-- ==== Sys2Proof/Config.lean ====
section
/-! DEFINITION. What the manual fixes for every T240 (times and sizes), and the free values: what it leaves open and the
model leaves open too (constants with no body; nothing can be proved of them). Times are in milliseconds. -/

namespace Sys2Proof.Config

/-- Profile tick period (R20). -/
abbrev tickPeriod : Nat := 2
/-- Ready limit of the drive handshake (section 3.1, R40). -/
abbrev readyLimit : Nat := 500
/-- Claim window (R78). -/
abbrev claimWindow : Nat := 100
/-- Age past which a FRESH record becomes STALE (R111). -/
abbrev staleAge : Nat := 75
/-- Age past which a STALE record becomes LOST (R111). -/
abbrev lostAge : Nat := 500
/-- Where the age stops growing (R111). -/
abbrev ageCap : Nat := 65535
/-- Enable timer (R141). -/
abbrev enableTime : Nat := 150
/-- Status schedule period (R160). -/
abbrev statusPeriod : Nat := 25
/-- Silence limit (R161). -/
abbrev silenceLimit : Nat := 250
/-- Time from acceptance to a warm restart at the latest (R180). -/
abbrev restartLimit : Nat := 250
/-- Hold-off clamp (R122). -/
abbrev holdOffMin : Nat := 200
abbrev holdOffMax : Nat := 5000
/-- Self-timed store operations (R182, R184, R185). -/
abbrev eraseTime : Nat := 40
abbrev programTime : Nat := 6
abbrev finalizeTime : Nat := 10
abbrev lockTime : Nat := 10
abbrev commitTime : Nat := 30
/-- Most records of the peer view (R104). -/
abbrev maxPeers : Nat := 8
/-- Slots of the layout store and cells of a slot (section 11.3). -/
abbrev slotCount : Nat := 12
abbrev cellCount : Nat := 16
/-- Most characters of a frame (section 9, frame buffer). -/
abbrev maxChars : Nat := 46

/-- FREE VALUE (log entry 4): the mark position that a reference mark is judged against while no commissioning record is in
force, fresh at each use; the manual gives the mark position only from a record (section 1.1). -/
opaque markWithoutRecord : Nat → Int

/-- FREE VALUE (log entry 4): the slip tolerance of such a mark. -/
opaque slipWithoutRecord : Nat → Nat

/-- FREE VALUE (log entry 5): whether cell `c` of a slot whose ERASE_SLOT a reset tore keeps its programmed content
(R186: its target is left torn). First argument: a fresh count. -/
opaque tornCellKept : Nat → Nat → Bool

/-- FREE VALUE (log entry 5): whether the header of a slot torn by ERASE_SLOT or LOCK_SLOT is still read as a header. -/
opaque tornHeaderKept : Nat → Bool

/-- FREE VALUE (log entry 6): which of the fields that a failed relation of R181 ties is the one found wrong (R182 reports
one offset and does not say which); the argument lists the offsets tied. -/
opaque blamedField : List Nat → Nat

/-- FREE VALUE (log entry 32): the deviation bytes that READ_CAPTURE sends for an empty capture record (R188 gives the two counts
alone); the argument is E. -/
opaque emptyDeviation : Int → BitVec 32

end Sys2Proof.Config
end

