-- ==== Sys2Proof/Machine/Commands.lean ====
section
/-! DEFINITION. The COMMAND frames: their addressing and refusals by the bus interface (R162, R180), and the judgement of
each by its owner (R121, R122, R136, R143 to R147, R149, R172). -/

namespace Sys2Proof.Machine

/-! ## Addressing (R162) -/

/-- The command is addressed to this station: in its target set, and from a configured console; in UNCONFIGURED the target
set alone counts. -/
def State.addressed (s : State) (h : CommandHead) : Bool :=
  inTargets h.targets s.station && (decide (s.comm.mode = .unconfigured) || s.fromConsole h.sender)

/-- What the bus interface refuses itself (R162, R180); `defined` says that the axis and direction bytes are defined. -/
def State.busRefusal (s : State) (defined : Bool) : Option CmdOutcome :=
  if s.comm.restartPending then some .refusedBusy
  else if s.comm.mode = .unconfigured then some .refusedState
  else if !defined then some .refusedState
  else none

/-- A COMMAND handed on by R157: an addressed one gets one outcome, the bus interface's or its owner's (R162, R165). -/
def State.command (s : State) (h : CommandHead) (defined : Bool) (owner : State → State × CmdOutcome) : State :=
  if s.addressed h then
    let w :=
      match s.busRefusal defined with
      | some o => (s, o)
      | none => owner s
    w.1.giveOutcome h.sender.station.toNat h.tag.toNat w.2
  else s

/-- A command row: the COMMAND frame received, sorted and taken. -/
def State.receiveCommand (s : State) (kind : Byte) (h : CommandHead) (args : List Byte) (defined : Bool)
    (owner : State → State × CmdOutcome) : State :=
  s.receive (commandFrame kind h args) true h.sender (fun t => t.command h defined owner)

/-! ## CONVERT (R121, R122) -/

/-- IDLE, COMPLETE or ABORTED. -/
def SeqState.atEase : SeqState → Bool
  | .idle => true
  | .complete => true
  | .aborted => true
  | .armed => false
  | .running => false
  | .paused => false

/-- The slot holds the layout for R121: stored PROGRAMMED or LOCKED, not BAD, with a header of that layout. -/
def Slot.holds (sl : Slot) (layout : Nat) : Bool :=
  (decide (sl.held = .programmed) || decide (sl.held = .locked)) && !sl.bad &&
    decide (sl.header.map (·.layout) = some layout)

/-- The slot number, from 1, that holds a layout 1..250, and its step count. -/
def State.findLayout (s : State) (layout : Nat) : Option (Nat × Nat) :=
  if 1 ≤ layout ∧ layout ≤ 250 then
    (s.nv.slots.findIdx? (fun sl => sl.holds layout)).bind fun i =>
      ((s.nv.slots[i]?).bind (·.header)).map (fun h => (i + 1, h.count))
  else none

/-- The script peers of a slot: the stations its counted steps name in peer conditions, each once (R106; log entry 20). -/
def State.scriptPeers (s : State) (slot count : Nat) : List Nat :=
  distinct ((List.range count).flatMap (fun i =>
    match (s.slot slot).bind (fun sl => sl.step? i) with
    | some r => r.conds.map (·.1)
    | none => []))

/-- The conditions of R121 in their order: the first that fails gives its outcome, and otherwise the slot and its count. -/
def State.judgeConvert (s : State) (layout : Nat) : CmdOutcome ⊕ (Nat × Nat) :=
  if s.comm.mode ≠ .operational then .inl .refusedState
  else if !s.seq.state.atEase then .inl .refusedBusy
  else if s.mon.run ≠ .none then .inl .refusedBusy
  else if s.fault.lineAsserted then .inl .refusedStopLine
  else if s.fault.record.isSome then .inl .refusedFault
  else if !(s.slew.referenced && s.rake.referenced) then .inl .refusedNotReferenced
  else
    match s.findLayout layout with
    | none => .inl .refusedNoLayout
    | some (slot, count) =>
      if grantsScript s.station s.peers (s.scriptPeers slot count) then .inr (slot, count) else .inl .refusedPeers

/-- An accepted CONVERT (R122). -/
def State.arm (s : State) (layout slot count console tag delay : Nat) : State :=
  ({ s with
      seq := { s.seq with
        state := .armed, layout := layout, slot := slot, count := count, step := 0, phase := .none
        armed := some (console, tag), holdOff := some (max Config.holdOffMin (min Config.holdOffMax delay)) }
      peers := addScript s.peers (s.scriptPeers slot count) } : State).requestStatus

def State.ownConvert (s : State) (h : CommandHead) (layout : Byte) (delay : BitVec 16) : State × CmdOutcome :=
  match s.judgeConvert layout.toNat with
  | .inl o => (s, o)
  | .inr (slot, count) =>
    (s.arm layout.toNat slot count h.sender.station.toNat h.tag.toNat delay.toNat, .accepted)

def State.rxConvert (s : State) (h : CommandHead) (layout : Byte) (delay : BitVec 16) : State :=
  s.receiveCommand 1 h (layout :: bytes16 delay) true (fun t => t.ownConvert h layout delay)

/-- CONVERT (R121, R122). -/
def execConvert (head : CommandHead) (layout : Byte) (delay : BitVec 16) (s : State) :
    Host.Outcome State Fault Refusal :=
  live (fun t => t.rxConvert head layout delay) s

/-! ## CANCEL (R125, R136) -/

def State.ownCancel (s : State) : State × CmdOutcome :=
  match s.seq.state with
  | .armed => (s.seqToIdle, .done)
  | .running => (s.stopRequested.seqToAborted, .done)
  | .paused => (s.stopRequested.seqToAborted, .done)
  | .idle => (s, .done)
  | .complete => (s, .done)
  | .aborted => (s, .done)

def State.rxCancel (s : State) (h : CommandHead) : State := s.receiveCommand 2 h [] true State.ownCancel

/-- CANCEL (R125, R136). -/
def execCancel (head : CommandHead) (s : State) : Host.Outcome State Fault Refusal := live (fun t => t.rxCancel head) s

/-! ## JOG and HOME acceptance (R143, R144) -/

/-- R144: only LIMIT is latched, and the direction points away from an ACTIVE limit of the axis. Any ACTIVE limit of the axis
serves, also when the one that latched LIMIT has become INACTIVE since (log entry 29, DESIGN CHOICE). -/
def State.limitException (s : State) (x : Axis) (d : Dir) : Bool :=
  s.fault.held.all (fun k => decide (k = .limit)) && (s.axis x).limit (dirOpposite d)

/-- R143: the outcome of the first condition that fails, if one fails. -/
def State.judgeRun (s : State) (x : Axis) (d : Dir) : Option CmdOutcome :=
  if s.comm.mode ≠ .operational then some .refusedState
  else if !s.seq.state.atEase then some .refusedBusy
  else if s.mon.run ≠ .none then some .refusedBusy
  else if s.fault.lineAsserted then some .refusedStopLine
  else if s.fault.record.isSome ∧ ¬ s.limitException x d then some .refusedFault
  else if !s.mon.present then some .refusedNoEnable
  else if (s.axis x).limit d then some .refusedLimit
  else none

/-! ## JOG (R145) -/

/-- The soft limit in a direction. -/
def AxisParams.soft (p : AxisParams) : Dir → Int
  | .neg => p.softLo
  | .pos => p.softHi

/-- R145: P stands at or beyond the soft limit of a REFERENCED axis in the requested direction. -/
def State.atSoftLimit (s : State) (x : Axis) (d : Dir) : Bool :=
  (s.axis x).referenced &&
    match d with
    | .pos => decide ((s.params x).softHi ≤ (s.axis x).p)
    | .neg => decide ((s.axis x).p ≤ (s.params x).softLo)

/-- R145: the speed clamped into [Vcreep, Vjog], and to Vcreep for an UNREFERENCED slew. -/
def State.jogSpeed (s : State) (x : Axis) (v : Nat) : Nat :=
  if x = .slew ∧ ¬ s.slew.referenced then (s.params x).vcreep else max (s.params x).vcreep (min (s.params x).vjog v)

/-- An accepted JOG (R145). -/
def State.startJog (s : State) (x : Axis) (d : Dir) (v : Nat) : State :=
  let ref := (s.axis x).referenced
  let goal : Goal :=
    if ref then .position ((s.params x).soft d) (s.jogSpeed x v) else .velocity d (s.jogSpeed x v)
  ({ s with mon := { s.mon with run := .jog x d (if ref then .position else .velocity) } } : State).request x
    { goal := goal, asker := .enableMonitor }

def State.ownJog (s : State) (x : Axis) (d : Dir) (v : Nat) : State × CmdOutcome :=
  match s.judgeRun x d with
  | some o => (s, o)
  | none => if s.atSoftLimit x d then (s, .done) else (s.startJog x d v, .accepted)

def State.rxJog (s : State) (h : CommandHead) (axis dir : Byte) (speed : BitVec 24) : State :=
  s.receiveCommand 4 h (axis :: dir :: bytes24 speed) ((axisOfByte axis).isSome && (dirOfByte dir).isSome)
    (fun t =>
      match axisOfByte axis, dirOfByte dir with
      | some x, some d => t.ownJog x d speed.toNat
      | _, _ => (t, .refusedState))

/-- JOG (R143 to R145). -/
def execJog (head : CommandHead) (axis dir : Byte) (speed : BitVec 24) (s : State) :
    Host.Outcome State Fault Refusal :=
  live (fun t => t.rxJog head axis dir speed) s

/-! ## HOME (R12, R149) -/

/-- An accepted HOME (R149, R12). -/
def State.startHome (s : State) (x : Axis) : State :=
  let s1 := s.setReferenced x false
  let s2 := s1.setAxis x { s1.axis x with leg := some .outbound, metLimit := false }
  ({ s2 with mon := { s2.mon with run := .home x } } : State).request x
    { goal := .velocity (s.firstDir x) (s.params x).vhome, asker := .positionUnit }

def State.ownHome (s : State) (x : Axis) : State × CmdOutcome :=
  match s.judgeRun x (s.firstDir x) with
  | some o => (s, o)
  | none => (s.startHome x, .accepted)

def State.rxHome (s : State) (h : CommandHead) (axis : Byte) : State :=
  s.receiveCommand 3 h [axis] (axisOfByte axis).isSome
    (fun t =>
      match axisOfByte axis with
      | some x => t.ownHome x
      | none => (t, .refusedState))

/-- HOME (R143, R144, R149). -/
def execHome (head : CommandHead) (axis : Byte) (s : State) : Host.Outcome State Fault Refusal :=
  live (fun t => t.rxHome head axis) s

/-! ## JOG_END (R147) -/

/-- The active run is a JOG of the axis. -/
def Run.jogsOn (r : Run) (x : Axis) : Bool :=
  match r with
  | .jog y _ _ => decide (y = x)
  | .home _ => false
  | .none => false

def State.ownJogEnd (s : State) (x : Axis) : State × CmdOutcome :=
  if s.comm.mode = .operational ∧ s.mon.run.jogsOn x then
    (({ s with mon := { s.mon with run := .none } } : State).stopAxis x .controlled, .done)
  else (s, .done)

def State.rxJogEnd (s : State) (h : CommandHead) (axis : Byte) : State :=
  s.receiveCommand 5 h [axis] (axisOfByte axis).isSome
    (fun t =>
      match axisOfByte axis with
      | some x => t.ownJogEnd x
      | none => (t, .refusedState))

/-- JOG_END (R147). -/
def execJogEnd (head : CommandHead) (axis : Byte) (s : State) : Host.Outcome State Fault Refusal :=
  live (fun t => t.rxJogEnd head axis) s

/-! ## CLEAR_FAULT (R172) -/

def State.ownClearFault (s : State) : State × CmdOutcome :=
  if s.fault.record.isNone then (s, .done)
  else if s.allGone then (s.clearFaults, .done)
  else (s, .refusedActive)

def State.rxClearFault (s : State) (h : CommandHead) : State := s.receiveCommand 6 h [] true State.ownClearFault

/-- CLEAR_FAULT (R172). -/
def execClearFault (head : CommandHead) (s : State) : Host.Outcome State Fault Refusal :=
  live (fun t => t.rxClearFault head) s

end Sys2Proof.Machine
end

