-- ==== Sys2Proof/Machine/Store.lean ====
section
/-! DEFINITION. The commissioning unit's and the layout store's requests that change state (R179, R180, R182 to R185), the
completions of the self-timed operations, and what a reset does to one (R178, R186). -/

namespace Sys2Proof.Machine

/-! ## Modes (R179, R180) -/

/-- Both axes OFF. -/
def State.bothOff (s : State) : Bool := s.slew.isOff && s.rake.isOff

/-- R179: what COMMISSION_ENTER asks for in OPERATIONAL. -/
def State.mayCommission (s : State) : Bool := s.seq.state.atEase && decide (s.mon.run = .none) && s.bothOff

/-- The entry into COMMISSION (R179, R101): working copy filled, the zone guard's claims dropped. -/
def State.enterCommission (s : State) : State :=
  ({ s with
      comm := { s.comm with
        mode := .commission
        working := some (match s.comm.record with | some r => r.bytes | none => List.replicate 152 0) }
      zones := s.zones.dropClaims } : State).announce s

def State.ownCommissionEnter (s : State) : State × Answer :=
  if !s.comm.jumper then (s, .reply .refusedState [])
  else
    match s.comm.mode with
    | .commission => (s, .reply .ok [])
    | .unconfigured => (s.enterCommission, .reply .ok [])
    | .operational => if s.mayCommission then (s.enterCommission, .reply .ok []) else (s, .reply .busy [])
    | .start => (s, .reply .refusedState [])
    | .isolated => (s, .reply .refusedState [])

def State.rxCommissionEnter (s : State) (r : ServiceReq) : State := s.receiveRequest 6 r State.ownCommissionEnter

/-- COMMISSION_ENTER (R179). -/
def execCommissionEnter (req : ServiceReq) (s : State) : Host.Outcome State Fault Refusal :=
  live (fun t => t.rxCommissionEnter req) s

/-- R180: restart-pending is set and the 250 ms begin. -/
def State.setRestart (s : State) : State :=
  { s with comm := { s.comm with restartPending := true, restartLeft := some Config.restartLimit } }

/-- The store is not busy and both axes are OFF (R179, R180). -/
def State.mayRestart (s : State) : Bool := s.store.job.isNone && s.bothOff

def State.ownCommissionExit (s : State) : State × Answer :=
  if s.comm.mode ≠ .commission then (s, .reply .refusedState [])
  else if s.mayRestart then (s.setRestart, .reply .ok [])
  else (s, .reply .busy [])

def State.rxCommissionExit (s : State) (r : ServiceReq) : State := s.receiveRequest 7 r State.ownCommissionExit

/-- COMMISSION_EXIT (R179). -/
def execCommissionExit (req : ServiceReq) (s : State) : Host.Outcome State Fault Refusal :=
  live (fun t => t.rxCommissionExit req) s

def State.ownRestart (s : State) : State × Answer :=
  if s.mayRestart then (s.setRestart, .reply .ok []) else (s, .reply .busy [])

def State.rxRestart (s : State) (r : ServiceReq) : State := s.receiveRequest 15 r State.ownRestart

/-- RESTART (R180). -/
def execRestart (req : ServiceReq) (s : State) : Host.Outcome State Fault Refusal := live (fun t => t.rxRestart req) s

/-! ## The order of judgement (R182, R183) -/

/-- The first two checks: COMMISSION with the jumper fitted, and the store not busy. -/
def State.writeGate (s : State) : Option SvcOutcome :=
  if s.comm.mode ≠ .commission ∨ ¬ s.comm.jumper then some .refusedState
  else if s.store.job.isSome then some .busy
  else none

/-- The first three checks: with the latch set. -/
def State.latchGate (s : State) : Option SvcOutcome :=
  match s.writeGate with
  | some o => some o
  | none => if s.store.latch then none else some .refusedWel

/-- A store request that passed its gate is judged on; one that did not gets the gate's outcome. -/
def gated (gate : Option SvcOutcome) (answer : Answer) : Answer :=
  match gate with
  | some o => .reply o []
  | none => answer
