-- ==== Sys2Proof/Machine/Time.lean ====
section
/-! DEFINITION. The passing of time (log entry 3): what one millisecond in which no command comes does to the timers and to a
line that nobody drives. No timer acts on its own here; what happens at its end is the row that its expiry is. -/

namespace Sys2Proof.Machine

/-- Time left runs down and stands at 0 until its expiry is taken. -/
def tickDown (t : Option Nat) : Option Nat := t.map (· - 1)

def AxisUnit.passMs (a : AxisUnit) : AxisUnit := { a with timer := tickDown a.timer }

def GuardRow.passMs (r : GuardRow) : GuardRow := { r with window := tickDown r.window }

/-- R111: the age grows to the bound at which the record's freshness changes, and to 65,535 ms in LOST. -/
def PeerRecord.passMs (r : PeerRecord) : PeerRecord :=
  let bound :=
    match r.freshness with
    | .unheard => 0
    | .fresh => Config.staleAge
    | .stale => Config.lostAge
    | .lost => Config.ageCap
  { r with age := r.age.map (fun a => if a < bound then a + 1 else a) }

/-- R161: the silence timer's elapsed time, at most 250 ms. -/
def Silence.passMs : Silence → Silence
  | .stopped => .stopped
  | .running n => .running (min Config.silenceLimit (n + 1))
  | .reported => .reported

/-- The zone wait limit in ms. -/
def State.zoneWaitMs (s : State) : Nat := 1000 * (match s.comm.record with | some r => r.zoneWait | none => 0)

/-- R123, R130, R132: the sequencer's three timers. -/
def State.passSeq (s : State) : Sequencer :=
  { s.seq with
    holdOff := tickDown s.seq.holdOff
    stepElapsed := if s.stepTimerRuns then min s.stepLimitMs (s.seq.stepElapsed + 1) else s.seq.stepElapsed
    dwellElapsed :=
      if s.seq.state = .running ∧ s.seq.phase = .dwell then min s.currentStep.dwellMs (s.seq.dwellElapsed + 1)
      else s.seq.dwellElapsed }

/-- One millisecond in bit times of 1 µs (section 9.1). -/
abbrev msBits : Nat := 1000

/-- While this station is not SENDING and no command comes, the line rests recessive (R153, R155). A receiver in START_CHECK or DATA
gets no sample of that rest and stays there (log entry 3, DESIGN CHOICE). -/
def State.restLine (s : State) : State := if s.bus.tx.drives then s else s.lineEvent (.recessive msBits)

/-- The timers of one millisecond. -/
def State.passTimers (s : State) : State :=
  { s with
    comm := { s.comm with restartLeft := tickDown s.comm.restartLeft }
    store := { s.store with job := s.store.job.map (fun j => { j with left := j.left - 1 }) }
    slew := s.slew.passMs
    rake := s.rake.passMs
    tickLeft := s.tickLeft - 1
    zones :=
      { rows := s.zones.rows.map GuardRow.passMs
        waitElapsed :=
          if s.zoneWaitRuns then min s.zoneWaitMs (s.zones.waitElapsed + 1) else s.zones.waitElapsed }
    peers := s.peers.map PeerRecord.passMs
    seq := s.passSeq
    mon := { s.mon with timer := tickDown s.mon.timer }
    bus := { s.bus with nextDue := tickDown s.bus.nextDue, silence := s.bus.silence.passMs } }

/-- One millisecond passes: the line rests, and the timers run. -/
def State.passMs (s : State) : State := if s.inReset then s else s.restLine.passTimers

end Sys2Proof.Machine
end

--------------------------------------------------

AIM OF THE TASK
Among the entries above, the line containing "abbrev restartLimit : Nat := 250", the line containing "abbrev commitTime : Nat := 30", and all lines between them are to be restated word for word; nothing else belongs in the reply.

EXERCISE ANSWER
abbrev restartLimit : Nat := 250
/-- Hold-off clamp (R122). -/
abbrev holdOffMin : Nat := 200
abbrev holdOffMax : Nat := 5000
/-- Self-timed store operations (R182, R184, R185). -/
abbrev eraseTime : Nat := 40
abbrev programTime : Nat := 6
abbrev finalizeTime : Nat := 10
abbrev lockTime : Nat := 10
abbrev commitTime : Nat := 30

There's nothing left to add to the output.